Saudi Arabia’s silent desert city

Source: BBC

By Marjory Woodfield

As always, our Saudia Airline flight from Riyadh to Medina started with prayer.

“Ladies and gentlemen,” the flight attendant said over the intercom. “The text that you are about to hear is a supplication that the prophet Mohammed, peace be upon him, used to pray before travelling.”

Madain Saleh was once a thriving city along an ancient spice trade route (Credit: Marjory Woodfield)

Madain Saleh was once a thriving city along an ancient spice trade route (Credit: Marjory Woodfield)

The rest was in Arabic. I listened to the record voice, low and ponderous, as I looked out the small window at the unending desert below. I was travelling with friends to Saudi Arabia’s hidden desert city of Madain Saleh. While many people have heard of Nabatean capital  Petra in Jordan, Madain Saleh, the Nabateans’ second-largest city and a Unesco World Heritage Site, remains relatively unknown. Once a thriving city along the ancient spice route, it played a crucial role in building a trade empire.

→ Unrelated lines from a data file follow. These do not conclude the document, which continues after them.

/-- Bytes left in the page of an address after a checked translation. -/
def pageRoom (s : State) (g asid : Nat) (need_ : Needs) (va : Nat) : Except XFault Nat :=
  match lookup s g .etlb asid (va % 2 ^ 64) with
  | .error f => .error f
  | .ok e => match checkPage s g .x need_ e (va % 2 ^ 64) with
    | some f => .error f
    | none => .ok (e.va + e.size - va % 2 ^ 64)

/-- The marks of a piece's transactions that read, that write, and that read what a part of a byte stands beside. -/
def pieceRead (i : Nat) : Nat := 16 + 3 * i
def pieceWrite (i : Nat) : Nat := 17 + 3 * i
def pieceOld (i : Nat) : Nat := 18 + 3 * i
/-- Nibbles `k` long from nibble `p` of a number replaced. -/
def setNibs (old p k v : Nat) : Nat := old % 16 ^ p + v % 16 ^ k * 16 ^ p + old / 16 ^ (p + k) * 16 ^ (p + k)
/-- A translation or permission fault of a piece: neither it nor a later piece starts (spec/11 R229). -/
def stopCopy (s : State) (g ch : Nat) (f : XFault) : State :=
  settleCopy (modCopy s g ch fun c => { c with stopped := some (f.trap 6), runs := [] }) g ch
/-- The next piece of the copy at the head of channel arg 1 of core arg 0 is translated and started (spec/11 R228). -/
def execCopyPieceStart (s : State) : Host.Outcome State Fault Refusal :=
  .next (let g := s.arg 0
  let ch := s.arg 1
  match headCopy s g ch with
  | none => s
  | some c => match c.runs with
    | [] => settleCopy s g ch
    | (a, b, len) :: rest =>
      let asid := asidOf s c.seq
      let u := c.unit
      if !c.read || !bteOn s c.ctx g ch then s
      else match pageRoom s g asid { r := true } (a / u), pageRoom s g asid { w := true } (b / u) with
        | .error f, _ => stopCopy s g ch f
        | _, .error f => stopCopy s g ch f
        | .ok ra, .ok rb =>
          let k := Nat.min (Nat.min len (4096 * u - Nat.max (a % u) (b % u))) (Nat.min (u * ra - a % u) (u * rb - b % u))
          match segs s g .etlb asid .x { r := true } (spanOf u a k).1 (spanOf u a k).2, segs s g .etlb asid .x { w := true } (spanOf u b k).1 (spanOf u b k).2 with
          | .error f, _ => stopCopy s g ch f
          | _, .error f => stopCopy s g ch f
          | .ok l1, .ok l2 =>
          if !xClear s c.seq c.id l1 l2 then s
          else
            let s := installSegs s g .etlb asid (l1 ++ l2)
            let s := askFar s c.seq c.id (pieceRead c.started) l1
            let s := if c.nib then askFar s c.seq c.id (pieceOld c.started) l2 else s
            modCopy s g ch fun c => { c with runs := if k < len then (a + k, b + k, len - k) :: rest else rest,
                                             flying := c.flying ++ [{ no := c.started, src := l1, dst := l2, a := a, b := b, len := k }], started := c.started + 1 })
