/-! ### Function-level reset (spec/20 R393, spec/09 R175, R181, spec/14 R271) -/

/-- Nonzero words of a table page: index and entry. -/
def tableWords (m : Mem) (p : Nat) : List (Nat × Nat) :=
  (((m.filter fun c => p ≤ c.1 && c.1 < p + 4096).map fun c => (c.1 - p) / 8).dedup).map fun k => (k, m.readNat (p + 8 * k) 8)
/-- Leaves below a table: virtual address and leaf. -/
def leavesAt (m : Mem) (modid : Nat) (tab : Nat → Option Nat) : List Nat → Nat → Nat → List (Nat × Leaf)
  | [], _, _ => []
  | lv :: more, t, base => match tab t with
    | none => []
    | some p => ((tableWords m p).map fun (k, e) => match readEntry e modid lv with
        | .bad => []
        | .leaf l => [(base + k * 2 ^ (12 + 9 * (lv - 1)), l)]
        | .table a => if lv = 1 then [] else leavesAt m modid tab more a (base + k * 2 ^ (12 + 9 * (lv - 1)))).flatten
/-- Physical ranges that an address space maps. -/
def mappedRanges (s : State) (asid : Nat) : List (Nat × Nat) :=
  let e := asidEntry s asid
  let f := fld e 6 1
  let modid := s.sys.modid
  let s2 := bit (funcEntry s f) 0
  let two := if s2 then leavesAt s.mem modid some [4, 3, 2, 1] (fld (funcEntry s f) 55 12 * 4096 % 2 ^ 46) 0 else []
  let tab := fun a => if s2 then (match stage2 s f 0 a with
      | .ok l => some (l.frame % 2 ^ 46 + a % l.size)
      | .error _ => none) else some (a % 2 ^ 46)
  let one := leavesAt s.mem modid tab [4, 3, 2, 1] (fld e 55 12 * 4096) 0
  if !bit e 0 then []
  else if !s2 then (one.filter fun l => isLocal s l.2.fab l.2.frame).map fun l => (localPa l.2.frame, l.2.size)
  else (one.map fun l => ((two.filter fun m => isLocal s m.2.fab m.2.frame && meet l.2.frame l.2.size m.1 m.2.size).map fun m =>
    let lo := Nat.max l.2.frame m.1
    (localPa m.2.frame + (lo - m.1), Nat.min (l.2.frame + l.2.size) (m.1 + m.2.size) - lo))).flatten
/-- Zero a range, but for front-end state and the firmware's part of the firn tier. -/
def scrub (s : State) (r : Nat × Nat) : State :=
  let hit := fun (a : Nat) => r.1 ≤ a && a < r.1 + r.2 && regionOf a ≠ .feState && regionOf a ≠ .firnFw
  notify (unmark { s with mem := s.mem.filter (fun c => !hit c.1), poison := s.poison.filter fun a => !hit a } r.1 r.2) r.1 r.2
/-- ASIDs of a function, in use or not (spec/17 R321). -/
def asidsOf (s : State) (f : Nat) : List Nat := (List.filter (fun (e : Nat × BitVec 128) => fld e.2.toNat 6 1 = f) s.sys.asids).map (·.1)
/-- A drain-list entry keeps only its owner. -/
def clearDrain (e : Drain) : Drain := { func := e.func }
/-- Function arg 0 is reset: its rings, its contexts, the channel state of sequencers where its programs ended, its address
spaces, its pages, its registers (spec/20 R393, spec/16 R315). A launch that has issued ends with its record. -/
def resetFunction (s : State) (f : Nat) : State :=
  let s := { s with rings := List.map (fun (e : Nat × Ring) => if e.1 / 64 = f then (e.1, { e.2 with rctl := 0, hold := none }) else e) s.rings }
  let own := (List.filter (fun (e : Nat × Ctx) => e.2.func = f && ctxAlive s e.1) s.ctxs).map (·.1)
  let s := own.foldl (fun s c => if !(s.ctx c).issued && ((s.ctx c).st = .queued || (s.ctx c).st = .granted) then s.modCtx c fun x => { x with st := .killed, victims := [] }
    else if killAdmitted s c then killCtx s c else s) s
  let gone := fun (q : Seq) => q.ctx.isNone && q.lastFunc = some f
  let ran := fun (g : Nat) => (List.range 4).any fun k => (s.seq (4 * g + k)).lastFunc = some f
  let s := { s with seqs := List.map (fun (e : Nat × Seq) => if gone e.2 then (e.1, { e.2 with chans := [], kept := [] }) else e) s.seqs }
  let asids := asidsOf s f
  let windows := mappedRanges s (s.func f).lasid
  let firn := ((asids.map (mappedRanges s)).flatten).filter fun r => regionOf r.1 = .firnUser
  let s := if asidFunc s (s.func f).lasid = f then (windows ++ firn).foldl scrub s else firn.foldl scrub s
  let s := { s with cores := List.map (fun (e : Nat × Core) => if ran e.1 || (e.2.img.map (·.1)).any asids.contains then (e.1, { e.2 with l1 := [] }) else e) s.cores }
  let s := asids.foldl (fun s a => purge (s.modSys fun y => { y with asids := y.asids.put a 0 }) { asid := a }) s
  let s := s.modSys fun y => { y with
    funcs := y.funcs.put f (BitVec.ofNat 128 (funcEntry s f % 2 ^ 64))
    ops := y.ops.map fun e => if e.func = f then { e with v := false } else e
    drain := List.map (fun (e : Nat × Drain) => if e.2.func = f then (e.1, clearDrain e.2) else e) y.drain
    records := y.records.filter fun r => r.1 ≠ f
    mboxStat := if f = 0 then 0 else y.mboxStat }
  let s := { s with rings := List.filter (fun (e : Nat × Ring) => e.1 / 64 ≠ f) s.rings }
  let s := (List.range 64).foldl (fun s r => homeWrite s 0 (issuedAddr f r) 8 0 0) s
  { s with funcs := s.funcs.put f {} }
def execFunctionLevelReset (s : State) : Host.Outcome State Fault Refusal := .next (resetFunction s (s.arg 0 % 64))

end Sys2Proof.Machine
end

But today its monumental stone-hewn tombs are some of the last, and best preserved, remains of a lost kingdom.

Its monumental stone-hewn tombs are some of the last, and best preserved, remains of a lost kingdom.

From Medina, we drove four hours to the oasis town of Al Ula, and then continued a little ways further to our hotel in Saudi Arabia’s Hejaz province, 1,043km northwest of Riyadh. Our guide Ahmed met us next morning after breakfast. He was tall, lightly bearded and wore a traditional Arabic thobe (robe) and red ghutra (head scarf). Smiling, he told us that he learned his English in New Zealand.